Сразу же после смерти регента герцог де Бурбон при содействии Флери получает полномочия первого министра, которыми пользуется в полной мере, пока король не проявляет интереса к делам, неделями пропадая на охоте. Одной из самых важных его забот становится устройство брака тринадцатилетнего Людовика XV с тем, чтобы не допустить к престолу Орлеанов или кого-то из вчерашних бастардов в случае его преждевременной смерти. Герцог делает все, чтобы расстроить намеченный еще Филиппом Орлеанским брак короля с испанской инфантой, которой к 1724 году было всего пять лет. Нельзя рисковать, справедливо решил первый министр. Династия Бурбонов нуждалась в скорейшем продолжении.
Этот аргумент произвел должное впечатление на ближайшее окружение короля. Начались энергичные поиски новой невесты. Очень скоро список претенденток превысил несколько десятков высокородных девиц. Первый министр сразу же отвел кандидатуру русской принцессы Елизаветы Петровны, о чем еще с 1717 года между Парижем и Петербургом велись конфиденциальные переговоры. Елизавета, хотя и была дочерью Петра Великого, не соответствовала критериям, принятым при версальском дворе, где хорошо были осведомлены о низком происхождении ее матери Марты Скавронской, по воле Петра ставшей императрицей Екатериной I. Да и политические интересы двух держав — Франции и России — во многом расходились, если не сказать больше.
В конечном счете Бурбон и Флери сделали удививший многих выбор в пользу Марии Лещинской, дочери изгнанного Петром I из Польши в 1709 году короля Станислава. Удивление вызывалось двумя обстоятельствами. Во-первых, невеста не принадлежала ни к одному из правящих домов — вместе с отцом она пребывала в изгнании. Одним этим был очевиден мезальянс. К тому же Мария Лещинская была на семь лет старше жениха, которому едва исполнилось пятнадцать лет.
Однако все эти доводы герцог де Бурбон опровергал другими, не менее убедительными. Во-первых, 22-летняя Лещинская уже совершенно готова к тому, чтобы подарить Франции дофина, а во-вторых, этот династический союз мог способствовать вытеснению русских из Польши и восстановлению там былого французского влияния, уходящего корнями в 1573 год, когда польским королем был избран герцог Анжуйский, сын Генриха II и Екатерины Медичи.

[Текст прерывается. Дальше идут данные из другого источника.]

-- ==== Sys2Proof/Machine/Moves.lean ====
section
/-! DEFINITION. What each agent does when its turn comes (10_state.md R30), the reset event
(70_reset_and_hazards.md R390), and whose turn it is when the agenda says nothing (log 4). -/

namespace Sys2Proof.Machine

/-- The reset event (R390): every register to its reset value; `RXBUF` and `TXBUF` are not written. The
parameters, the words still with the controller and the record of past outputs are no registers (log 7). -/
def resetEvent (s : State) : State :=
  { State.powerOn s.cfg with
    rx := { Ring.empty with buf := s.rx.buf }
    tx := { Ring.empty with buf := s.tx.buf }
    txTrace := s.txTrace, lineTrace := s.lineTrace, dacTrace := s.dacTrace
    cmds := s.cmds, agenda := s.agenda }

/-- Take command word `w` (30_encoding.md R107, R108): reject it with a command error, or execute its rule. -/
def takeCommand (w : Cmd) (s : State) : Result :=
  match decode w with
  | .ok i => exec i s
  | .error c => .next (s.raiseCmdError c (opField w))

/-- The controller's turn (10_state.md R31): the word on the port is taken if `BUSY = 0`, else it is held and not
checked (R108). -/
def controllerMove (s : State) : Result :=
  if s.busy then .next s
  else
    match s.cmds with
    | w :: ws => takeCommand w { s with cmds := ws }
    | [] => .next s

/-- The sequencer's turn: an encoder step (R258) or the end of a wait (R300), enabled when `BUSY = 1` and
`DLFLAG = 0`. -/
def sequencerMove (s : State) : Result :=
  if s.busy ∧ s.dlFlag = false then
    match s.encJob with
    | .flags => encStep s
    | .byte => encStep s
    | .frameEnd => encStep s
    | .wait => .next (endOfWait s)
    | .none => .next s
  else .next s

/-- One agent's turn. An agent whose step is not enabled does nothing (log 5). -/
def runMove (m : Move) (s : State) : Result :=
  match m with
  | .controller => controllerMove s
  | .sequencer => sequencerMove s
  | .feeder => .next (feederStep s)
  | .rxByte b => .next (rxEvent b s)
  | .txEmpty => .next (txEmptyEvent s)
  | .tick => .next (tickEvent s)
  | .reset => .next (resetEvent s)

/-- Whose turn it is when the agenda is empty (log 4): an enabled sequencer step first, then an enabled feeder
step, then a command, then the tick. It is one of the orders R359 allows, and it keeps the timing convention of
44_bitclock.md R302. -/
def defaultMove (s : State) : Move :=
  if s.busy then
    if s.dlFlag then (if s.rxne then .feeder else .tick)
    else if s.encJob = .none then .tick else .sequencer
  else
    match s.cmds with
    | _ :: _ => .controller
    | [] => .tick

/-- The block between commands (10_state.md R69: `BUSY = 0`, no job, no deadline pending), command word `w` on the
port, and the controller next: the next step takes `w` (log 6). -/
def State.present (s : State) (w : Cmd) : State :=
  { s with busy := false, encJob := .none, dlFlag := false, cmds := w :: s.cmds, agenda := .controller :: s.agenda }

/-- The command word of a table row of `nbits` bits; every bit above `nbits` is 0. -/
def tableCmd (nbits w : Nat) : Cmd := BitVec.ofNat 24 (w % 2 ^ nbits)

end Sys2Proof.Machine
end

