/-! `State.commit` -/

@[simp] theorem State.commit_cfg (s : State) : (s.commit).cfg = s.cfg := rfl
@[simp] theorem State.commit_rx (s : State) : (s.commit).rx = s.rx := rfl
@[simp] theorem State.commit_tx (s : State) : (s.commit).tx = s.tx := rfl
@[simp] theorem State.commit_txAct (s : State) : (s.commit).txAct = s.txAct := rfl
@[simp] theorem State.commit_stype (s : State) : (s.commit).stype = s.stype := rfl
@[simp] theorem State.commit_comma (s : State) : (s.commit).comma = s.comma := rfl
@[simp] theorem State.commit_cidx (s : State) : (s.commit).cidx = s.cidx := rfl
@[simp] theorem State.commit_tmp (s : State) : (s.commit).tmp = s.tmp := rfl
@[simp] theorem State.commit_fix (s : State) : (s.commit).fix = s.tmp.commit := rfl
@[simp] theorem State.commit_crc (s : State) : (s.commit).crc = s.crc := rfl
@[simp] theorem State.commit_ones (s : State) : (s.commit).ones = s.ones := rfl
@[simp] theorem State.commit_frmAct (s : State) : (s.commit).frmAct = s.frmAct := rfl
@[simp] theorem State.commit_busy (s : State) : (s.commit).busy = s.busy := rfl
@[simp] theorem State.commit_encJob (s : State) : (s.commit).encJob = s.encJob := rfl
@[simp] theorem State.commit_encByte (s : State) : (s.commit).encByte = s.encByte := rfl
@[simp] theorem State.commit_encCrcEn (s : State) : (s.commit).encCrcEn = s.encCrcEn := rfl
@[simp] theorem State.commit_encBit (s : State) : (s.commit).encBit = s.encBit := rfl
@[simp] theorem State.commit_encStuff (s : State) : (s.commit).encStuff = s.encStuff := rfl
@[simp] theorem State.commit_encFlagsLeft (s : State) : (s.commit).encFlagsLeft = s.encFlagsLeft := rfl
@[simp] theorem State.commit_encEndStage (s : State) : (s.commit).encEndStage = s.encEndStage := rfl
@[simp] theorem State.commit_ctrl (s : State) : (s.commit).ctrl = s.ctrl := rfl
@[simp] theorem State.commit_dlFlag (s : State) : (s.commit).dlFlag = s.dlFlag := rfl
@[simp] theorem State.commit_dlCount (s : State) : (s.commit).dlCount = s.dlCount := rfl
@[simp] theorem State.commit_smpCount (s : State) : (s.commit).smpCount = s.smpCount := rfl
@[simp] theorem State.commit_waveIdx (s : State) : (s.commit).waveIdx = s.waveIdx := rfl
@[simp] theorem State.commit_dac (s : State) : (s.commit).dac = s.dac := rfl
@[simp] theorem State.commit_res (s : State) : (s.commit).res = s.res := rfl
@[simp] theorem State.commit_err (s : State) : (s.commit).err = s.err := rfl
@[simp] theorem State.commit_errCause (s : State) : (s.commit).errCause = s.errCause := rfl
@[simp] theorem State.commit_errOp (s : State) : (s.commit).errOp = s.errOp := rfl
@[simp] theorem State.commit_txTrace (s : State) : (s.commit).txTrace = s.txTrace := rfl
@[simp] theorem State.commit_lineTrace (s : State) : (s.commit).lineTrace = s.lineTrace := rfl
@[simp] theorem State.commit_dacTrace (s : State) : (s.commit).dacTrace = s.dacTrace := rfl
@[simp] theorem State.commit_cmds (s : State) : (s.commit).cmds = s.cmds := rfl
@[simp] theorem State.commit_agenda (s : State) : (s.commit).agenda = s.agenda := rfl

/-! `endOfWait` -/

@[simp] theorem endOfWait_cfg (s : State) : (endOfWait s).cfg = s.cfg := rfl
@[simp] theorem endOfWait_rx (s : State) : (endOfWait s).rx = s.rx := rfl
@[simp] theorem endOfWait_tx (s : State) : (endOfWait s).tx = s.tx := rfl
@[simp] theorem endOfWait_txAct (s : State) : (endOfWait s).txAct = s.txAct := rfl
@[simp] theorem endOfWait_stype (s : State) : (endOfWait s).stype = s.stype := rfl
@[simp] theorem endOfWait_comma (s : State) : (endOfWait s).comma = s.comma := rfl
@[simp] theorem endOfWait_cidx (s : State) : (endOfWait s).cidx = s.cidx := rfl
@[simp] theorem endOfWait_tmp (s : State) : (endOfWait s).tmp = s.tmp := rfl
@[simp] theorem endOfWait_fix (s : State) : (endOfWait s).fix = s.fix := rfl
@[simp] theorem endOfWait_crc (s : State) : (endOfWait s).crc = s.crc := rfl
@[simp] theorem endOfWait_ones (s : State) : (endOfWait s).ones = s.ones := rfl
@[simp] theorem endOfWait_frmAct (s : State) : (endOfWait s).frmAct = s.frmAct := rfl
@[simp] theorem endOfWait_busy (s : State) : (endOfWait s).busy = false := rfl
@[simp] theorem endOfWait_encJob (s : State) : (endOfWait s).encJob = .none := rfl
@[simp] theorem endOfWait_encByte (s : State) : (endOfWait s).encByte = s.encByte := rfl
@[simp] theorem endOfWait_encCrcEn (s : State) : (endOfWait s).encCrcEn = s.encCrcEn := rfl
@[simp] theorem endOfWait_encBit (s : State) : (endOfWait s).encBit = s.encBit := rfl
@[simp] theorem endOfWait_encStuff (s : State) : (endOfWait s).encStuff = s.encStuff := rfl
@[simp] theorem endOfWait_encFlagsLeft (s : State) : (endOfWait s).encFlagsLeft = s.encFlagsLeft := rfl
@[simp] theorem endOfWait_encEndStage (s : State) : (endOfWait s).encEndStage = s.encEndStage := rfl
@[simp] theorem endOfWait_ctrl (s : State) : (endOfWait s).ctrl = s.ctrl := rfl
@[simp] theorem endOfWait_dlFlag (s : State) : (endOfWait s).dlFlag = s.dlFlag := rfl
@[simp] theorem endOfWait_dlCount (s : State) : (endOfWait s).dlCount = s.dlCount := rfl
@[simp] theorem endOfWait_smpCount (s : State) : (endOfWait s).smpCount = s.smpCount := rfl
@[simp] theorem endOfWait_waveIdx (s : State) : (endOfWait s).waveIdx = s.waveIdx := rfl
@[simp] theorem endOfWait_dac (s : State) : (endOfWait s).dac = s.dac := rfl
@[simp] theorem endOfWait_res (s : State) : (endOfWait s).res = s.res := rfl
@[simp] theorem endOfWait_err (s : State) : (endOfWait s).err = s.err := rfl
@[simp] theorem endOfWait_errCause (s : State) : (endOfWait s).errCause = s.errCause := rfl
@[simp] theorem endOfWait_errOp (s : State) : (endOfWait s).errOp = s.errOp := rfl
@[simp] theorem endOfWait_txTrace (s : State) : (endOfWait s).txTrace = s.txTrace := rfl
@[simp] theorem endOfWait_lineTrace (s : State) : (endOfWait s).lineTrace = s.lineTrace := rfl
@[simp] theorem endOfWait_dacTrace (s : State) : (endOfWait s).dacTrace = s.dacTrace := rfl
@[simp] theorem endOfWait_cmds (s : State) : (endOfWait s).cmds = s.cmds := rfl
@[simp] theorem endOfWait_agenda (s : State) : (endOfWait s).agenda = s.agenda := rfl
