/-! ### Frame encoder (43_frame_encoder.md) -/

/-- A start of frame with the transmitter off reloads the sample counter; with it on (R296) it does not. -/
theorem test_frmStart : (nextOf (exec (.frmStart 2#16) { fresh with ctrl := 0x0A#8, smpCount := 9#16 })).map
      (fun t => (t.ctrl, t.smpCount, t.encFlagsLeft)) = some (0x0D#8, 4#16, 2#16) ∧
    (nextOf (exec (.frmStart 2#16) { fresh with ctrl := 0x0B#8, smpCount := 9#16 })).map (·.smpCount) = some 9#16 := by
  decide
theorem test_frmByte : (nextOf (exec (.frmByte 0x7E#8) fresh)).map (fun t => (t.encCrcEn, t.encBit, t.busy)) =
      some (false, 0, true) ∧
    (nextOf (exec (.frmByte 0x41#8) fresh)).map (·.encCrcEn) = some true := by decide
theorem test_frmEnd : (nextOf (exec .frmEnd { fresh with crc := 0x5C0A#16 })).map (fun t => (t.crc, t.encEndStage)) =
    some (0xA3F5#16, 0#2) := by decide
/-- The examples of R270 and R271: two flags, and 0xFF from mark. -/
theorem test_line_symbols :
    (fresh.line.sendRaw [0x7E#8, 0x7E#8]).symbols =
      [true, true, true, true, true, true, true, false, true, true, true, true, true, true, true, false] ∧
    (fresh.line.sendByte 0xFF#8 true).symbols = [false, false, false, false, false, true, true, true, true] ∧
    (fresh.line.sendByte 0xFF#8 true).ones = 3#3 := by decide
/-- The fifth one bit makes a stuffed zero due, and the next step sends it. -/
theorem test_encStep : (nextOf (encStep { sending 0xFF#8 with ones := 4#3 })).map (fun t => (t.encStuff, t.ones, t.tone)) =
      some (true, 5#3, false) ∧
    (nextOf (encStep { sending 0xFF#8 with ones := 5#3, encStuff := true })).map (fun t => (t.encStuff, t.ones, t.tone)) =
      some (false, 0#3, true) := by decide
theorem test_finish : (nextOf (encStep { fresh with busy := true, encJob := .frameEnd, encEndStage := 3#2, ctrl := 0x0F#8 })).map
      (fun t => (t.ctrl, t.busy, t.encJob)) = some (0x0A#8, false, .none) := by decide

/-! ### Bit clock (44_bitclock.md) -/

theorem test_wait : (nextOf (exec (.wait 3#16) fresh)).map (fun t => (t.busy, t.dlFlag, t.dlCount, t.encJob)) =
    some (true, true, 3#16, .wait) := by decide
theorem test_ctrlWr : (nextOf (exec (.ctrlWr 0x05#8) { fresh with smpCount := 1#16 })).map (fun t => (t.ctrl, t.smpCount)) =
    some (0x05#8, 4#16) := by decide
theorem test_ctrlWr_reserved : (nextOf (exec (.ctrlWr 0x40#8) fresh)).map (fun t => (t.ctrl, t.errOp, t.errCause)) =
    some (0x00#8, 0x31#8, 0x02#8) := by decide
theorem test_ctrlRd : (nextOf (exec .ctrlRd { fresh with ctrl := 0x3A#8 })).map (·.res) = some 0x003A#16 := by decide
/-- The example of R295. -/
theorem test_tick :
    (fun t : State => (t.waveIdx, t.dac, t.smpCount, t.dlCount))
      (tickEvent { fresh with ctrl := 0x01#8, smpCount := 1#16, waveIdx := 15#4, dlCount := 5#16 }) =
      (0#4, 15#4, 4#16, 4#16) := by decide
/-- The nominal values of R6 at a rate of 211200 Hz: the three quotients 11, 6 and 176. -/
theorem test_nominal : nominal { params with fTick := 211200, reloadMark := 11#16, reloadSpace := 6#16, bitTicks := 176#16 } ∧
    ¬ nominal params := by
  constructor
  · refine ⟨?_, ?_, ?_⟩ <;> norm_num
  · rintro ⟨-, h, -⟩
    norm_num [params] at h
theorem test_tick_expiry : (fun t : State => (t.dlFlag, t.dlCount)) (tickEvent { fresh with dlFlag := true, dlCount := 0#16 }) =
    (false, 500#16) := by decide

/-! ### Serial link (40_serial_link.md) -/

theorem test_rxPoll : (nextOf (exec .rxPoll (received 0x24#8))).map (fun t => (t.res, t.rx.tail)) = some (0x0124#16, 1) ∧
    (nextOf (exec .rxPoll fresh)).map (·.res) = some 0x0000#16 := by decide
theorem test_rxPollFeed : (nextOf (exec .rxPollFeed (received 0x24#8))).map (fun t => (t.res, t.comma, t.stype)) =
    some (0x0124#16, 0#8, .none) := by decide
theorem test_txEnq : (nextOf (exec (.txEnq 0x41#8) fresh)).map (fun t => (t.txTrace, t.txAct, t.tx.head, t.tx.tail)) =
    some ([0x41#8], true, 1, 1) := by decide
theorem test_txEnq_dropped :
    (nextOf (exec (.txEnq 0x41#8) { fresh with txAct := true, tx := ringWith 95 0#8, ctrl := 0x20#8 })).map
      (fun t => (t.tx.ovf, t.tx.head)) = some (1#8, 95) := by decide
theorem test_ovfRd : (nextOf (exec .ovfRd { fresh with rx := { ringWith 0 0#8 with ovf := 3#8 } })).map (·.res) =
    some 0x0003#16 := by decide
theorem test_ovfClr : (nextOf (exec .ovfClr { fresh with rx := { ringWith 7 0#8 with ovf := 3#8 } })).map
    (fun t => (t.rx.ovf, t.rx.head)) = some (0#8, 7) := by decide
theorem test_ringRd : (nextOf (exec (.ringRd 0#8) (received 0x24#8))).map (·.res) = some 0x0100#16 ∧
    (nextOf (exec (.ringRd 1#8) (received 0x24#8))).map (·.res) = some 0x0000#16 := by decide
/-- R143: the push into 95 unread bytes empties the ring in silent mode. -/
theorem test_rxEvent_silent : (rxEvent 0x55#8 { fresh with rx := ringWith 95 0#8 }).rx.head = 0 ∧
    (rxEvent 0x55#8 { fresh with rx := ringWith 95 0#8 }).rx.ovf = 0#8 := by decide
/-- The example of R145. -/
theorem test_txEmpty : (fun t : State => (t.txTrace, t.txAct, t.tx.tail))
      (txEmptyEvent { fresh with txAct := true, tx := ringWith 1 0x41#8 }) = ([0x41#8], true, 1) ∧
    (txEmptyEvent { fresh with txAct := true }).txAct = false := by decide
/-- R404: a byte that arrives while an unread one can still be fed breaks the assumption; one that arrives after it keeps it. -/
theorem test_feederKeepsUp :
    ¬ ({ received 0x24#8 with busy := true, encJob := .wait, dlFlag := true, agenda := [.rxByte 0x47#8] } : State).feederKeepsUp 1 ∧
    ({ fresh with busy := true, encJob := .wait, dlFlag := true, agenda := [.rxByte 0x47#8] } : State).feederKeepsUp 1 := by
  constructor
  · intro h
    obtain ⟨i, w, -, hi, hw, hr⟩ := h 0 0 _ _ (Nat.le_refl 0) (by decide) rfl (by decide) rfl ⟨_, rfl⟩
    obtain rfl : i = 0 := Nat.le_zero.mp hi
    cases hw
    exact absurd hr (by decide)
  · intro j k u v hj hk hu he _ _
    obtain rfl : j = 0 := by omega
    cases hu
    exact absurd he (by decide)
theorem test_feeder : (fun t : State => (t.comma, t.res, t.rx.tail))
      (feederStep { received 0x24#8 with busy := true, encJob := .wait, dlFlag := true }) = (0#8, 0#16, 1) := by decide

/-! ### Position decoder (41_position_decoder.md) -/

theorem test_nmeaFeed : (nextOf (exec (.nmeaFeed 0x24#8) fresh)).map (·.comma) = some 0#8 ∧
    (nextOf (exec (.nmeaFeed 0x31#8) (parsing .gpgga 1#8))).map (fun t => (t.tmp.time[0], t.cidx)) =
      some (0x31#8, 1#8) := by decide
theorem test_nmeaCommit :
    (nextOf (exec .nmeaCommit { fresh with tmp := { TempSet.zero with satellites := #v[0x30#8, 0x38#8] } })).map
      (·.fix.satellites) = some #v[0x30#8, 0x38#8, 0x00#8] := by decide
theorem test_fixRd : (nextOf (exec (.fixRd 6#8 2#8) fresh)).map (·.res) = some 0x0000#16 ∧
    (nextOf (exec (.fixRd 6#8 3#8) fresh)).map (fun t => (t.errOp, t.errCause)) = some (0x52#8, 0x03#8) := by decide
theorem test_tmpRd :
    (nextOf (exec (.tmpRd 6#8 1#8) { fresh with tmp := { TempSet.zero with satellites := #v[0x30#8, 0x38#8] } })).map
      (·.res) = some 0x0038#16 ∧
    (nextOf (exec (.tmpRd 6#8 2#8) fresh)).map (fun t => (t.errOp, t.errCause)) = some (0x53#8, 0x03#8) := by decide
theorem test_curRd : (nextOf (exec .curRd fresh)).map (·.res) = some 0xFF00#16 := by decide
/-- The example of R189: the old text's tail stays. -/
theorem test_store :
    (Claims.feedAll { parsing .gpgga 9#8 with tmp := { TempSet.zero with
        altitude := #v[0x31#8, 0x32#8, 0x33#8, 0x34#8, 0x2E#8, 0x35#8, 0x00#8] } } (Claims.ascii "545.4")).tmp.altitude =
      #v[0x35#8, 0x34#8, 0x35#8, 0x2E#8, 0x34#8, 0x35#8, 0x00#8] := by decide
/-- The comma count sticks at the sentinel (R185). -/
theorem test_comma_sticks : (fresh.feed 0x2C#8).comma = 0xFF#8 := by decide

Антироссийская направленность выбора невесты для Людовика XV не осталась незамеченной в Петербурге, где в ответ взяли курс на сближение с Австрией, «историческим противником» Франции. Уже в 1726 году был подписан русско-австрийский союзный договор. Известная же впоследствии всей Европе русофобия Людовика XV в немалой степени была следствием его польского брака.
5 сентября 1725 года состоялось официальное бракосочетание Людовика XV и Марии Лещинской. Торжественная церемония прошла в Фонтенбло, одной из королевских резиденций. Французам «полячка» очень скоро пришлась по душе. Она обладала всеми христианскими добродетелями, составлявшими резкий контраст с безнравственным версальским двором. Главным же достоинством молодой королевы Франции было милосердие, неизменно проявлявшееся ею по отношению ко всем «униженным и оскорбленным», если применить здесь определение Виктора Гюго. Мария Лещинская, страстно любившая музыку и живопись, привечала и щедро одаривала людей искусства. Среди них был и молодой Вольфганг Амадей Моцарт, с которым королева, знавшая несколько иностранных языков, беседовала по-немецки. Одним словом, появившаяся в Версале Лещинская сразу привлекла к себе всеобщую симпатию.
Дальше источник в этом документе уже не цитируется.